* _Activity_
Repeat the records below line by line, exactly, finishing on the line that contains "table with one record replaced. -/".

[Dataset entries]
-- ==== Sys2Proof/Tests/Slice0.lean ====
section
/-! SUPPORT. Tests: what WellFormed refuses, frames and descriptors written out from the spec, single happenings of the
worked sequences of spec/12, and for every statement with hypotheses a state and operands that meet them. -/

namespace Sys2Proof.Tests

open Sys2Proof Sys2Proof.Machine

-- One test after the other: checked side by side, they take a stack each and pass the check's memory limit.
set_option Elab.async false

/-! ### Small states -/

/-- Right after a hardware reset, with a command placed in execution at its port. -/
def sent (p : Port) (c : Instr) : State := State.reset.place p c

/-- A state with one record replaced. -/
def withWatch (s : State) (i : Idx) (w : Watch) : State :=
  s.setEngine (s.engine.withTable (s.engine.table.setWatch i w))

/-- A table with one record replaced. -/
def tableWith (i : Idx) (w : Watch) : Table := Table.reset.setWatch i w

/-- A context with every line disabled and LOW. -/
def ctx0 : Ctx := State.reset.ctx

/-- EDGE on EL3, RISE, n 1 (step 0 of the carton gate of spec/12). -/
def edgeStep : StepDesc :=
  { kind := .edge 3 none .rise 1, guard := none, notBefore := none, notAfter := none }

/-- SPAN on EL7, HIGH, min 50, max 500, not_after 400, guard EL1 HIGH (step 1 of the carton gate of spec/12). -/
def spanStep : StepDesc :=
  { kind := .span 7 .high (some 50) (some 500), guard := some (1, .high), notBefore := none, notAfter := some 400 }

/-- FOLLOW on watch 10. -/
def followStep : StepDesc := { kind := .follow 10 .met, guard := none, notBefore := none, notAfter := none }

/-- Port A's watch of the carton gate in DRAFT. -/
def draft : Watch :=
  { Watch.free with
    state := .draft, tag := some 200, owner := some .A, rep := .cyclic, route := .a
    steps := [edgeStep, spanStep], metActions := [.notify], failActions := [.outSet 0, .notify] }

/-- The same in IDLE. -/
def idle : Watch := { draft with state := .idle }

/-- A watch of one EDGE step in ARMED, started at 10,000. -/
def armed : Watch :=
  { idle with
    state := .armed, rep := .once, metActions := [], failActions := [], steps := [edgeStep], remaining := 1
    stepStart := some 10000, armedAt := some 10000, epoch := 1 }

/-- A follower of watch 10, started at 100. -/
def follower : Watch := { armed with steps := [followStep], remaining := 0, stepStart := some 100, epoch := 7 }

/-- A state with a line enabled on both sides at a level. -/
def lineOn (s : State) (l : Line) (v : Level) : State :=
  (s.setView l { enabled := true, delivered := v, mark := false }).setLine l
    { s.line l with config := { enable := true, polarity := .normal, filter := 0 }, accepted := v }

/-- A state with a request at the head of the output request path. -/
def outHead (r : OutReq) : State := State.reset.setOutPath [r]

/-! ### What WellFormed refuses -/

theorem test_wf_addStep_short : (Instr.addStep .A 4 [1, 0]).wf = false := by decide

theorem test_wf_setActions_short : (Instr.setActions .A 4 1 1 [(1, 0)]).wf = false := by decide

/-- A FETCH that names port A and opens on port B's bus, and one whose first byte is STATUS. -/
theorem test_wf_fetch : (Instr.fetch .A (.start 0x71 0) (.whole 3)).wf = false ∧
    (Instr.fetch .A (.select 0xA3) (.whole 3)).wf = false := by decide

/-- A COMMAND with the code of ABORT, and an ABORT with the code of COMMAND. -/
theorem test_wf_command_abort : (Instr.command { opening := .select 0xA2, part := .whole }).wf = false ∧
    (Instr.abort { opening := .start 0x70 0xA0, part := .stop }).wf = false := by decide

/-- A STATUS by a port B read that continues past the status byte: that is a FETCH (R180). -/
theorem test_wf_status_continued : (Instr.status (.start 0x71 0) (.whole 1)).wf = false := by decide

theorem test_wf_unknown_code_is_known : (Instr.unknownTransferCode (.select 0xA1) .stop).wf = false ∧
    (Instr.unknownTransferCode (.start 0x71 0x9F) .stop).wf = false := by decide

/-! ### The first byte of a transaction, as R178 and R180 write it -/

/-- The four transfer codes, and their neighbours. -/
theorem test_transfer_codes : transferOf 0xA0 = some .command ∧ transferOf 0xA1 = some .fetch ∧
    transferOf 0xA2 = some .abort ∧ transferOf 0xA3 = some .status ∧ transferOf 0x9F = none ∧ transferOf 0xA4 = none := by
  decide

/-- Port B at 39h hears the address bytes 72h (write) and 73h (read), not its neighbours and not the general call. -/
theorem test_port_b_address : (Opening.start 0x72 0xA0).heardBy 0x39 = some .B ∧
    (Opening.start 0x72 0xA0).first = .transfer .command ∧ (Opening.start 0x73 0xA0).heardBy 0x39 = some .B ∧
    (Opening.start 0x73 0xA0).first = .read ∧ (Opening.start 0x70 0xA0).heardBy 0x39 = none ∧
    (Opening.start 0x74 0xA0).heardBy 0x39 = none ∧ (Opening.start 0x00 0x06).heardBy 0x39 = none ∧
    (Opening.select 0xA0).heardBy 0x39 = some .A := by decide

/-! ### Frames and descriptors written out from spec/10 and spec/11 -/

/-- The IDENTIFY frame of spec/10, whose CRC the spec works out as A2h. -/
theorem test_frame_identify : readFrame .A [0x70, 0x00, 0xA2] = .sound (.identify .A) := by decide +kernel

/-- A frame with a wrong CRC, one cut short, and one whose length byte exceeds 28 (R183). -/
theorem test_frame_faulty : readFrame .A [0x70, 0x00, 0xA3] = .faulty ∧ readFrame .A [0x70] = .faulty ∧
    readFrame .B (0x11 :: 29 :: List.replicate 30 0) = .faulty := by decide +kernel

/-- The CREATE of tag 300 on port B: two bytes, the most significant first (R204). -/
theorem test_frame_create : (Instr.create .B 300).codeAndPayload = some (0x10, [0x01, 0x2C]) ∧
    readCommand .B 0x10 [0x01, 0x2C] = .sound (.create .B 300) := by decide

/-- An unknown code is examined before the length (R187). -/
theorem test_command_unknown : readCommand .A 0xFF [1] = .unknown ∧ readCommand .A 0x20 [] = .badLength := by decide

/-- The SPAN step of spec/11, byte for byte. -/
theorem test_descriptor_span : readStep [0x02, 0x35, 0x01, 0x01, 0, 0, 0, 0x00, 0x01, 0x90, 0x07, 0x01, 0, 0,
    0x00, 0x00, 0x32, 0x00, 0x01, 0xF4] = some spanStep := by decide +kernel

/-- The frames of one command of each family, as R204 lays them out. -/
theorem test_commands_read :
    readCommand .A 0x21 [9] = .sound (.cancel .A 9) ∧ readCommand .B 0x29 [2] = .sound (.holdGroup .B 2) ∧
    readCommand .A 0x30 [0x03, 0xE8] = .sound (.setTimebase .A 1000) ∧
    readCommand .A 0x40 [9, 1, 0, 4] = .sound (.setLine .A 9 1 0 4) ∧
    readCommand .B 0x50 [2, 1, 0, 100, 0] = .sound (.setOutput .B 2 1 100 0) ∧
    readCommand .A 0x62 [4] = .sound (.ackNotice .A 4) ∧ readCommand .A 0x7F [] = .sound (.deviceReset .A) := by
  decide +kernel

/-! ### Single happenings, most of them of the worked sequences of spec/12 -/

/-- The state after one command, where exec answers one. -/
def run (c : Instr) (s : State) : State :=
  match exec c s with
  | .next t => t
  | _ => s

/-- The response a port holds. -/
def heldBy (s : State) (p : Port) : Option Response := (s.port p).held

/-- The carton gate before its run: watch 4 IDLE, its three lines enabled, EL1 HIGH, `now` 10,000. -/
def carton : State :=
  { withWatch (lineOn (lineOn (lineOn (sent .A (.arm .A 4)) 1 .high) 3 .low) 7 .low) 4 idle with
    time := { Timebase.reset with now := 10000 } }

/-- Host ARM at 10,000: ARMED, remaining 1, epoch 1, a listener on EL3. -/
theorem test_arm : ((run (.arm .A 4) carton).engine.watch 4).state = .armed ∧
    ((run (.arm .A 4) carton).engine.watch 4).remaining = 1 ∧ ((run (.arm .A 4) carton).engine.watch 4).epoch = 1 ∧
    (run (.arm .A 4) carton).engine.table.listenersOf 3 = [{ watch := 4, role := .trigger }] ∧
    heldBy (run (.arm .A 4) carton) .A = some (.ok [3]) := by decide +kernel

/-- The carton gate on EL3's edge of 10,120, taken at 10,123. -/
def cartonEdge : State :=
  let s := run (.arm .A 4) carton
  { s.setLine 3 { s.line 3 with queue := [{ dir := .rise, stamp := 10120, lost := false }] } with
    time := { s.time with now := 10123 } }

/-- EL3 RISE: step 0 completes at 10,120, step 1 begins there with LATE due 10,521. -/
theorem test_edgeTaken : ((run (.edgeTaken 3) cartonEdge).engine.watch 4).state = .running ∧
    ((run (.edgeTaken 3) cartonEdge).engine.watch 4).stepStart = some 10120 ∧
    (run (.edgeTaken 3) cartonEdge).engine.table.deadlines = [{ watch := 4, due := 10521, kind := .late }] ∧
    (run (.edgeTaken 3) cartonEdge).engine.table.listenersOf 3 = [] := by decide +kernel

/-- LATE expiry at 11,403, due 11,401: MISSED with failing step 1; OUT_SET AO0 and a post leave, in list order. -/
theorem test_deadlineExpiry :
    let w : Watch := { idle with state := .running, current := 1, stepStart := some 11000, phase := .waitEntry }
    let s := withWatch { State.reset with time := { Timebase.reset with now := 11403 } } 4 w
    let t := run .deadlineExpiry (s.setEngine (s.engine.withTable { s.engine.table with
      deadlines := [{ watch := 4, due := 11401, kind := .late }] }))
    (t.engine.watch 4).outcome = .missed ∧ (t.engine.watch 4).failing = some 1 ∧
      (t.engine.watch 4).concludedAt = some 11401 ∧ t.engine.table.outPath = [.action .set 0 4] ∧
      t.engine.table.noticePath.length = 1 := by decide +kernel

/-- The first of two edges, stamped 10,398 within not_after 400: a LATE entry due 10,401 that is reached at 10,404 leaves,
and one not reached at 10,399 stays (R74, R53; log 27). -/
theorem test_edge_goes_on :
    let w : Watch := { armed with
      steps := [{ edgeStep with kind := .edge 3 none .rise 2, notAfter := some 400 }], remaining := 2 }
    let T := { (tableWith 4 w) with deadlines := [{ watch := 4, due := 10401, kind := .late }] }
    let serve (now : Time) : Table := serveEntry (concluder { ctx0 with now := now }) { ctx0 with now := now }
      { dir := .rise, stamp := 10398, lost := false } T { watch := 4, role := .trigger, epoch := 1 }
    (serve 10404).deadlines = [] ∧ ((serve 10404).watch 4).remaining = 1 ∧ ((serve 10404).watch 4).state = .running ∧
      (serve 10399).deadlines = [{ watch := 4, due := 10401, kind := .late }] ∧
      ((serve 10399).watch 4).remaining = 1 := by decide +kernel

/-- The cyclic completion at 10,420: the post carries cycles 0, the record cycles 1, and step 0 listens again. -/
theorem test_cyclic_rearm :
    let w : Watch := { idle with
      state := .running, current := 1, stepStart := some 10120, spanStart := some 10300, phase := .inSpan, epoch := 2 }
    let s := lineOn (lineOn (lineOn State.reset 1 .high) 3 .high) 7 .high
    let T := ((tableWith 4 w).join 7 4 .trigger).join 1 4 .guard
    let t := run (.edgeTaken 7) ((s.setEngine (s.engine.withTable T)).setLine 7 { s.line 7 with
      queue := [{ dir := .fall, stamp := 10420, lost := false }] })
    (t.engine.watch 4).state = .armed ∧ (t.engine.watch 4).cycles = 1 ∧ (t.engine.watch 4).lastSpan = some 120 ∧
      (t.engine.watch 4).epoch = 3 ∧ t.engine.table.listenersOf 1 = [] ∧
      t.engine.table.noticePath = [.post .a {
        index := 4, tag := 200, outcome := .met, cause := .none, failing := none, concludedAt := 10420, cycles := 0 }] := by
  decide +kernel

/-- The chain of spec/12 with the CANCEL taken first: 11 breaks CHAIN at 20,604, 12 is MET there. -/
theorem test_cancel_chain :
    let f (tgt : Idx) (wanted : Wanted) : Watch := { follower with
      steps := [{ followStep with kind := .follow tgt wanted }], stepStart := some 20000 }
    let s := withWatch (withWatch (withWatch (sent .A (.cancel .A 10)) 10 armed) 11 (f 10 .met)) 12 (f 11 .any)
    let s1 := s.setEngine (s.engine.withTable ((s.engine.table.follow 10 11).follow 11 12))
    let t := run (.cancel .A 10) { s1 with time := { Timebase.reset with now := 20604 } }
    (t.engine.watch 10).cause = .host ∧ (t.engine.watch 11).cause = .chain ∧ (t.engine.watch 12).outcome = .met ∧
      (t.engine.watch 12).concludedAt = some 20604 ∧ heldBy t .A = some (.ok []) := by decide +kernel

/-- The third bounce on EL9 is dropped: the newest entry keeps its stamp, takes the kind and is marked. -/
theorem test_sample_drop :
    let x : LineState := { (lineOn State.reset 9 .low).line 9 with
      queue := [{ dir := .rise, stamp := 30400, lost := false }, { dir := .fall, stamp := 30401, lost := false }]
      edgeCount := 102 }
    let s := { (lineOn State.reset 9 .low).setLine 9 x with time := { Timebase.reset with now := 30402 } }
    let t := run (.sample 0x200) { s with lineUnit := { s.lineUnit with sampleCounter := 99 } }
    (t.line 9).queue = [{ dir := .rise, stamp := 30400, lost := false },
      { dir := .rise, stamp := 30401, lost := true }] ∧ (t.line 9).edgeCount = 103 ∧ (t.line 9).lostCount = 1 := by
  decide +kernel

/-- A state with the divider 3 and the sample divider 2, both counts at 0. -/
def fast : State :=
  { State.reset with
    time := { Timebase.reset with divider := 3 }, lineUnit := { LineUnit.reset with sampleDivider := 2 } }

/-- One tick is three REFCLK periods at divider 3 and one at divider 1, and a sample falls in every second (R118,
R135). -/
theorem test_tick_by_divider : (run .tick fast).time.now = 1 ∧ (run .tick fast).time.partialCount = 0 ∧
    (run .tick fast).lineUnit.sampleCounter = 1 ∧
    (run .tick { fast with time := { fast.time with divider := 1 } }).time.now = 1 ∧
    (run .tick { fast with time := { fast.time with divider := 1 } }).lineUnit.sampleCounter = 1 := by decide +kernel

/-- Two samples are four REFCLK periods, one tick among them; in HELD no period of the Timebase counts (R118, R135). -/
theorem test_sample_by_divider : (run (.sample 0) (run (.sample 0) fast)).time.now = 1 ∧
    (run (.sample 0) (run (.sample 0) fast)).time.partialCount = 1 ∧
    (run (.sample 0) (run (.sample 0) fast)).lineUnit.sampleCounter = 0 ∧
    (run (.sample 0) { fast with time := { fast.time with hold := .held } }).time.partialCount = 0 := by decide +kernel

* _Completed exercise_
-- ==== Sys2Proof/Tests/Slice0.lean ====
section
/-! SUPPORT. Tests: what WellFormed refuses, frames and descriptors written out from the spec, single happenings of the
worked sequences of spec/12, and for every statement with hypotheses a state and operands that meet them. -/

namespace Sys2Proof.Tests

open Sys2Proof Sys2Proof.Machine

-- One test after the other: checked side by side, they take a stack each and pass the check's memory limit.
set_option Elab.async false

/-! ### Small states -/

/-- Right after a hardware reset, with a command placed in execution at its port. -/
def sent (p : Port) (c : Instr) : State := State.reset.place p c

/-- A state with one record replaced. -/
def withWatch (s : State) (i : Idx) (w : Watch) : State :=
  s.setEngine (s.engine.withTable (s.engine.table.setWatch i w))

/-- A table with one record replaced. -/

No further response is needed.